Monday, June 27, 2005

One of THOSE days

The day started out nice enough. I edited my two short stories for the Whiskey Creek Press "Love Anthology." All was well. I emailed back and forth to one of the editors. Extremely pleasant.
And then the day went straight to hell.
We ordered a heating element for our dryer. The dryer WILL NOT heat and we have laundry galore. It's actually risky to go hang clothes out because there have been copperheads spotted back there. *shuddering* Can I get a HELL NO?
Well, apparently it wasn't the heating element. Seventy *&^#^$#*&#^ dollars later, I suppose not.
Then began the lovely phone calls. I called Whirpool. They were very nice but not helpful in the least. They said to call Lowe's because that's where we purchased the extended plan. Okay. Did I tell you I was on hold for twenty minutes on my CELL phone because I was downloading something important on my computer? I didn't? Well, I flippin' was. Then I called Lowe's and got a hold of the manager. He was also nice. He told me that I would have to call the &^%##$% 800 number to schedule a service person visit. I didn't have to wait long to talk to him.
Then I called the number for the Lowe's service people. Did I tell you I was STILL on my cell phone and in the middle of the 100 degree heat because you can't get reception for shit inside my house? I didn't? Well, I was.
Another twenty minute wait. But it gets better. After actually getting a hold of somebody, I was informed that they hired out the services. Yeah. Another number. Lowe's didn't handle anything like that anymore. I had to call GE. I asked if the number was easy to remember because up until that time, I was memorizing the numbers these people gave to me. Needless to say, I had to run back inside and jot that one down. I was scared to death reception would cut out and I would have to harm somebody.
Then I called the GE number. Another fifteen minute wait while I pressed several numbers and spoke my information into the receiver. Joy of all joys. And then you know what? I was told by the lovely automated voice that I would be contacted within 24 hours by ANOTHER person. The actual person who will somehow fit me into their busy schedule so I can have some &^%#^%#$ dry clothes. No real person ever talked to me. Looking back, that's probably a good thing.
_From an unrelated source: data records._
-- ==== Sys2Proof/Machine/Frame.lean ====
section
/-!
DEFINITION. Frame Intake: sessions (R419 to R422), submission (R423 to R425), stores and budgets (R426 to R428), turns (R429), the end of a sample (R430 to R433).
-/
namespace Sys2Proof.Machine
open Sys2Proof

/-! Fields (R419, R421, R424). -/

def FSession.dst (x : FSession) : List Byte := x.template.take 256
def FSession.quota (x : FSession) : Nat := fld x.open_ 0x30 8
def FSession.colours (x : FSession) : Nat := if fld x.open_ 1 1 = 0 then 1 else 3
def FSession.deep (x : FSession) : Bool := fld x.open_ 2 1 == 1

/-- The template's map as the operation descriptor of R381 holds one. -/
def tmplOp (t : List Byte) : List Byte := zeros 32 ++ sub t 0x100 8 ++ sub t 0x108 16 ++ zeros 8 ++ sub t 0x118 32 ++ zeros 32

def sId (d : List Byte) : Nat := fld d 0 8
def sStep (d : List Byte) : Nat := fld d 0xA 2
def sStart (d : List Byte) : Nat := fld d 0xC 2
def sCount (d : List Byte) : Nat := fld d 0xE 2
def sIn (d : List Byte) : Nat := fld d 0x10 8
def sInLen (d : List Byte) : Nat := fld d 0x18 8
def sOut (d : List Byte) : Nat := fld d 0x20 8
def sRecord (d : List Byte) : Nat := fld d 0x30 8

/-- The budget of a sample: none for no limit (R428). -/
def sBudget (x : FSession) (d : List Byte) : Option Nat :=
  let b := if fld d 0x38 4 = 0 then fld x.open_ 0x38 4 else fld d 0x38 4
  if b = 0xFFFF_FFFF then none else some b

def State.sample (s : State) (id k : Nat) : Option (FSession × Sample) :=
  match s.fsession id with
  | none => none
  | some x => (x.samples.find k).map (fun y => (x, y))
def State.putSample (s : State) (id k : Nat) (y : Sample) : State := s.modFs id (fun x => { x with samples := x.samples.put k y })

/-- Every sample of the device. -/
def State.allSamples (s : State) : List Sample := s.frames.sessions.vals.flatMap (fun x => x.samples.vals)

/-! Opening and closing a session (R419, R420). -/

/-- The failures of a template (R421): those of R385 for its descriptor, and E_ARG for the rest. -/
def templateFails (t : List Byte) (deep : Bool) : List (Bool × Err) :=
  let dst := t.take 256
  let d := tmplOp t
  let n := tNdim dst
  let fed := fun (k : Nat) => (List.range (min n 8)).countP (fun i => pSrcDim d i == k)
  let last := n - 1
  let at_ := fun (r : Bool × Err) => (r.1, { r.2 with arg := 0x28 })
  [ (!fldZero t 0x138 8 || tBase dst != 0 || tElem dst != (if deep then 2 else 1), errAt stArg 0x28),
    at_ (fieldErr stArg 0x0803 (tensorArg dst ++ (tDims dst).map (fun k => (decide (tStride dst k < 0) || (tStride dst k == 0 && tExtent dst k > 1), 0)))),
    at_ (fieldErr stRange 0x0804 (tensorRange dst true)),
    at_ (fieldErr stAlign 0x0806 (tensorAlign dst)),
    at_ (fieldErr stUnsupported 0x0808 [(bits (fld dst 0 1) 3 0 != 1, 0)]),
    ((List.range 8).any (fun k => if k < n then pSrcDim d k != 0xFF && (pSrcDim d k > 3 || fed (pSrcDim d k) > 2) else pSrcDim d k != 0) ||
      (List.range 8).any (fun k => pMul d k != 0 && (k ≥ n || pSrcDim d k == 0xFF)) || pSrcDim d last != 3 || decide (pMul d last < 1) || fed 3 != 1,
      errAt stArg 0x28) ]

/-- The failures of OPEN in table order. -/
def frameOpenFails (s : State) (ctx : Nat) (p : List Byte) : List (Bool × Err) :=
  let n := fld p 0x10 4
  let streams := fld p 0x3C 2
  let tmpl := if fld p 0x28 8 % 64 = 0 then s.peek ctx (fld p 0x28 8) 320 else none
  let ranges := rangesAt s ctx [(8, fld p 8 8, 64 * n, .r), (0x18, fld p 0x18 8, 4, .r), (0x20, fld p 0x20 8, 4, .w), (0x28, fld p 0x28 8, 320, .r)]
  [ (p.length != 96, err0 stArg),
    fieldErr stArg 0 ([(fld p 0 1 != 0, 0), (fld p 1 1 > 1, 1), (fld p 2 1 > 1, 2), (fld p 3 1 != 0, 3), (fld p 4 4 != 0, 4), (flowReserved (fld p 0x14 4), 0x14)] ++
      reservedBytes p [(0x3E, 2), (0x48, 24)]) ] ++
  (match tmpl with
    | none => []
    | some t => templateFails t (fld p 2 1 == 1)) ++
  [ fieldErr stRange 0 [(!isPow2 n || n < 16 || n > 65536, 0x10), (streams < 1 || streams > 4096, 0x3C)],
    fieldErr stAlign 0 [(fld p 8 8 % 64 != 0, 8), (fld p 0x18 8 % 8 != 0, 0x18), (fld p 0x20 8 % 8 != 0, 0x20), (fld p 0x28 8 % 64 != 0, 0x28),
      (fld p 0x30 8 % 2 ^ 21 != 0, 0x30)],
    ranges,
    (flowForeign s ctx (fld p 0x14 4), errAt stPerm 0x14),
    (!flowUsable s (fld p 0x14 4), errAt stState 0x14),
    (decide (s.frames.sessions.length ≥ 256) || decide ((s.frames.sessions.vals.map FSession.streams).sum + streams > 4096), err0 stLimit) ]

def frameOpen : Handler := fun f _ x s =>
  let p := f.payload
  match firstFail (frameOpenFails s x.ctx p) with
  | some e => .err e (if e.status == stXlate || (e.status == stPerm && e.arg != 0x14) then s.countRefused x.ctx e.status else s)
  | none => match Io.exec (memRead x.ctx (fld p 0x28 8) 320) s with
    | (.error e, s1) => .err { e with detail := 0 } s1
    | (.ok t, s1) =>
      let r := s1.fresh (fun k => k == 0 || (s1.fsession k).isSome) (2 ^ 32) (s1.frames.sessions.length + 1)
      .ok (leb 4 r.1 ++ zeros 4) { r.2 with frames := { r.2.frames with sessions := r.2.frames.sessions.put r.1 ⟨x.ctx, p, t, 0, 0, [], 0, 0, false, none⟩ } }
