/-- A Table Intake job checked and queued. -/
def tableIssue (iss : Issuer) (ctx addr : Nat) (s : State) : State :=
  s.withDesc iss ctx addr 128 5 (fun d s =>
    s.checkOp iss ctx 5 0 (tableFails s ctx addr d) (fun s =>
      let e := pickEngine 16 (fun e => (s.tableEng e).load) (fld d 3 1)
      let leg := ((s.units.legends.find (fld d 8 8)).map Legend.bytes).getD []
      let j : TableJob := ⟨JobHead.first iss ctx (fld d 0x20 8) (fld d 0x28 8), d, leg, none, 0, 0, 0, 0, []⟩
      s.setTable e { s.tableEng e with queue := (s.tableEng e).queue ++ [j] }))

/-! Values (R244, R245). -/

/-- Continuation bytes of a UTF-8 sequence. -/
def utf8Tail (l : List Byte) (n : Nat) : Bool := l.length == n && l.all (fun b => b.toNat / 64 == 2)

/-- Well-formed UTF-8 (R245), in at most n sequences. -/
def utf8Go : Nat → List Byte → Bool
  | _, [] => true
  | 0, _ => false
  | n + 1, a :: t =>
    let x := a.toNat
    let b := fld t 0 1
    if x < 0x80 then utf8Go n t
    else if 0xC2 ≤ x && x ≤ 0xDF then utf8Tail (t.take 1) 1 && utf8Go n (t.drop 1)
    else if 0xE0 ≤ x && x ≤ 0xEF then
      utf8Tail (t.take 2) 2 && (x != 0xE0 || b ≥ 0xA0) && (x != 0xED || b < 0xA0) && utf8Go n (t.drop 2)
    else if 0xF0 ≤ x && x ≤ 0xF4 then
      utf8Tail (t.take 3) 3 && (x != 0xF0 || b ≥ 0x90) && (x != 0xF4 || b < 0x90) && utf8Go n (t.drop 3)
    else false

/-- Whether bytes are well-formed UTF-8. -/
def utf8Ok (b : List Byte) : Bool := utf8Go b.length b

/-- A value as delivered: one that fails R245 becomes null where the Legend says so. -/
def nulled (e : List Byte) (c : Cell) : Bool :=
  match c with
  | .val b => colType e == tUtf8 && bit (fld e 3 1) 2 && !utf8Ok b
  | _ => false

/-- The failures of a column's values (R244, R245), by row. -/
def valueFails (e : List Byte) (col : Nat) (places : List (Nat × Nat)) (cells : List Cell) : List IntakeFail :=
  let fail := fun (d row : Nat) => some (⟨d, col, placeOf places row, row⟩ : IntakeFail)
  cells.zipIdx.filterMap (fun p => match p.1 with
    | .null => if colNullable e then none else fail 0x0301 p.2
    | .val b => if colType e = tUtf8 ∧ !utf8Ok b ∧ !bit (fld e 3 1) 2 then fail 0x0302 p.2 else none
    | .list es => if es.any Option.isNone && !colElemNullable e then fail 0x0301 p.2 else none)

/-- The unit of a row group (R242, R243): each chunk decoded, and what fails in it. -/
def parquetUnit (j : TableJob) (s : State) : Except Err IntakeUnit × State :=
  match Io.exec (do
      let tbl ← memRead j.head.ctx j.inAddr (32 * legColumns j.legend)
      (chunkEntries (legColumns j.legend) tbl).mapM (fun c => do
        let b ← memRead j.head.ctx (fld c 0 8) (fld c 8 8)
        pure (b, fld c 0x10 8))) s with
  | (.error e, s') => (.error e, s')
  | (.ok bs, s') =>
    let r := ((legEntries j.legend).zip bs).zipIdx.map (fun p => pqColumn p.1.1 p.2 p.1.2.1 p.1.2.2 j.inLen)
    (.ok ⟨j.inLen, r.map Prod.fst, r.map (fun x => x.2.1), r.flatMap (fun x => x.2.2)⟩, s')

/-! What comes next. -/

/-- What a job does next: nothing more, a failure, an access that failed, the GDS frames of a message to be decoded, the buffers it then has, a wait for them,
or a unit to deliver rows of. -/
inductive IntakeNext where
  | ended
  | fails (f : IntakeFail)
  | refused (e : Err)
  | decode (frames : List GdsDecode) (bufs : List (Option (Option (List Byte))))
  | waits
  | rows (u : IntakeUnit)

/-- The GDS frames among the buffers of a message (R241). -/
def framesOf (e : Nat) (bufs : List (List Byte)) : List GdsDecode :=
  bufs.zipIdx.filterMap (fun p => if holdsFrame p.1 then some ⟨e, p.2, p.1.drop 8, fld p.1 0 8⟩ else none)

/-- What a RecordBatch gives: its buffers checked against its body, its frames decoded by the codec's lanes first, then its unit. -/
def batchNext (e : Nat) (j : TableJob) (m : ArrowMessage) (fs : List ArrowField) (rows : Nat) (nodes bufs : List (Nat × Nat))
    (body : List Byte) : IntakeNext :=
  match arrowBuffers j.legend fs j.pos bufs body with
  | .error f => .fails f
  | .ok bs =>
    let stored := bs.map (fun b => if gdsMarked m then gdsStored b else some (some b))
    let now := if j.decodes.isEmpty then stored else j.decodes
    if now.any Option.isNone then if j.decodes.isEmpty then .decode (framesOf e bs) stored else .waits
    else match arrowUnit j.legend fs rows j.pos nodes (now.map (fun x => x.getD none)) with
      | .error f => .fails f
      | .ok u => .rows u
I now have a headache, and I'm sure my blood pressure hasn't quite dropped down to normal yet.
I know for a fact that this person probably won't fit me into their schedule this week. THAT pisses me off. And I'm hoping that they somehow won't call until tomorrow so I don't totally rip them a new arse. Because someone, my friend, has to pay.


Silma said...

Yep, there are days like that, Crystal. You just gotta let it ride 'coz you'll end up with a gun shooting them all.

swamp4me said...

I'd brave the copperheads -- if you go out in the hottest part of the day and avoid the shady places, you'll avoid the snakes. Copperheads like to come out at night when the weather gets really hot. :) Now don't you feel better ;)

Suzanne said...

Ack, I hate days like that! Have a glass of wine. Here's to tomorrow being better!

chryscat said...

Silma: Yeah. I know. I don't really want to write a prison memoir. *laughing*
Swampy: I don't. You nut! We were mowing the lawn the otherday IN THE HEAT OF THE DAY, when one of those baby buggers came slithering by. My oldest almost had a coronary. I was a close second. I NEED the dryer repair person. Pronto! LOL
Suzanne: Yes. Liquor is indeed needed to gloss over this piss poor day. Thank you ever so much for the suggestion. I'm popping the top on one of my remaining Green Apple Smirnoffs.

Michelle said...

Hugs on the rough day, Chrys! Enjoy that Green Apple Smirnoff.

Gina said...

Sounds like your day is like mine has been. Hope it gets better, and as they say tomorrow is always another day.

Steph T. said...

Ah - all that phone time is torture. Defintely have some wine and ignore the's a good excuse to go buy new clothes:)

Rene said...

I have been through that little parade myself. Damn driers, damn service people, damn copperheads. Well, I really don't have those, but I do have a 2 year old and she's pretty lethal.

I had a beer for you this evening. Hope tomorrow goes better.

Desperate Writer said...

Man on man! I know headaches like that. You need a bubble bath,, and something cooold and soothing. I HAT the telephone run around!!!

Amy said...

I would be L-I-V-I-D!

As for the snakes, I'm pretty sure that would have me moving to northern Canada. I so do not do snakes!!! Not even garters.

username said...

Bless your heart! Huge hugs!

Jill said...

I'm sending you cookies. They solve all problems.

Tori said...

Hugs, sweetie! I hope today was massively better. I so totally sympathize. Been there, done that.